Decision Tree Classifier

This class implements a decision tree classifier using the IBM Snap ML library. It can be used for binary classification problems.

Parameters

criterion (string, optional, default : "gini") – This function measures the quality of a split. Possible values: “gini” and “entropy” for information gain. “entropy” is currently not supported.
splitter (string, optional, default : "best") – This parameter defines the strategy used to choose the split at each node. Possible values: “best” and “random”. “random” is currently not supported.
max_depth (int or None, optional, default : None) – The maximum depth of the tree. If None, then nodes are expanded until all leaves are pure or until all leaves contain less than min_samples_leaf samples.
min_samples_leaf (int or float, optional, default : 1) – The minimum number of samples required to be at a leaf node.
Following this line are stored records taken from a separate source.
-- ==== Sys2Proof/Tests/Slice0.lean ====
section
/-! SUPPORT. Tests: ill-formed commands, the effects of commands with the values of the spec's examples, and for every
statement with hypotheses a state and operands that meet them together, clause by clause. -/

section

open Sys2Proof Sys2Proof.Machine

-- The kernel's evaluations in these tests wait for one another: elaborated one by one, they hold no thread while they wait.
set_option Elab.async false

/-! ### States -/

/-- A part in this state, memory-ready, with everything else at its reset values. -/
def at_ (p : PartState) : State := { State.reset with part := { Part.reset with state := p, memoryReady := true } }

/-- A calm state, checked field by field. -/
theorem calm_of {s : State}
    (h : (decide (s.part.state ≠ .off) && s.ga.sysen && decide (s.cw.queue = []) && decide (s.cw.job = .idle)
      && decide (s.cw.reappend = []) && decide (s.cw.resume = none) && decide (s.cw.stopDue = none)
      && decide (s.cw.assembly.length < 8192) && decide (s.cw.writer ≠ .closing) && decide (s.mu.marks = [])
      && decide (s.sm.mount = none) && decide (s.sm.format = none)) = true) : Calm s := by
  simp only [Bool.and_eq_true, decide_eq_true_eq] at h
  obtain ⟨⟨⟨⟨⟨⟨⟨⟨⟨⟨⟨a, b⟩, c⟩, d⟩, e⟩, f⟩, g⟩, i⟩, j⟩, k⟩, l⟩, m⟩ := h
  exact ⟨⟨a, b, c, d, e, f, g, i, j, k⟩, l, m⟩

/-- A still state, checked field by field. -/
theorem still_of {s : State}
    (h : (decide (s.part.state ≠ .off) && s.ga.sysen && decide (s.cw.queue = []) && decide (s.cw.job = .idle)
      && decide (s.cw.reappend = []) && decide (s.cw.resume = none) && decide (s.cw.stopDue = none)
      && decide (s.cw.assembly.length < 8192) && decide (s.cw.writer ≠ .closing) && decide (s.mu.marks = [])) = true) :
    Still s := by
  simp only [Bool.and_eq_true, decide_eq_true_eq] at h
  obtain ⟨⟨⟨⟨⟨⟨⟨⟨⟨a, b⟩, c⟩, d⟩, e⟩, f⟩, g⟩, i⟩, j⟩, k⟩ := h
  exact ⟨a, b, c, d, e, f, g, i, j, k⟩

/-- A resting state, checked field by field. -/
theorem resting_of {s : State}
    (h : (decide (s.part.state ≠ .off) && s.ga.sysen && ((s.cw.queue.head?.bind (·.result)).isNone)
      && decide (s.cw.job = .idle) && decide (s.cw.reappend = []) && decide (s.cw.resume = none)
      && decide (s.cw.stopDue = none) && (s.cw.programming || decide (s.cw.assembly.length < 8192))
      && (s.cw.programming || decide (s.cw.writer ≠ .closing)) && decide (s.mu.marks = [])
      && decide (s.sm.mount = none) && decide (s.sm.format = none)) = true) : Resting s := by
  simp only [Bool.and_eq_true, Bool.or_eq_true, decide_eq_true_eq] at h
  obtain ⟨⟨⟨⟨⟨⟨⟨⟨⟨⟨⟨a, b⟩, c⟩, d⟩, e⟩, f⟩, g⟩, i⟩, j⟩, k⟩, l⟩, m⟩ := h
  refine ⟨a, b, fun q hq => ?_, d, e, f, g, i.symm, j.symm, k, l, m⟩
  rw [hq] at c
  simpa using c

/-- A state in which no cutoff is due, checked field by field. -/
theorem lasting_of {s : State}
    (h : (decide (s.part.state ≠ .off) && s.ga.sysen && decide (s.ga.grace = none) && decide (s.ga.level ≠ .cutoff)
      && decide (s.ga.cutoffCount < 3)) = true) : Lasting s := by
  simp only [Bool.and_eq_true, decide_eq_true_eq] at h
  obtain ⟨⟨⟨⟨a, b⟩, c⟩, d⟩, e⟩ := h
  exact ⟨a, b, c, d, e⟩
A split point at any depth will only be considered if it generates at least min_samples_leaf training samples in each of the left and right branches. - If int, then consider min_samples_leaf as the minimum number. - If float, then consider ceil(min_samples_leaf * n_samples) as the minimum number.
max_features (int, float, string or None, optional, default : None) –
The number of features to consider when looking for the best split:
- If int, then consider max_features features at each split.
- If float, then consider int(max_features * n_features) features at each split.
- If “auto”, then max_features=sqrt(n_features).
- If “sqrt”, then max_features=sqrt(n_features).
- If “log2”, then max_features=log2(n_features).
- If None, then max_features=n_features.
random_state (int, or None, optional, default : None) – If int, random_state is the seed used by the random number generator; If None, the random number generator is the RandomState instance used by np.random.
n_threads (integer, optional, default : 1) – The number of CPU threads to use.
use_histograms (boolean, default : False) – Use histogram-based splits rather than exact splits.
hist_nbins (int, default : 256) – Number of histogram bins.
use_gpu (boolean, default : False) – Use GPU acceleration (only supported for histogram-based splits).
gpu_id (int, default: 0) – Device ID of the GPU which will be used when GPU acceleration is enabled.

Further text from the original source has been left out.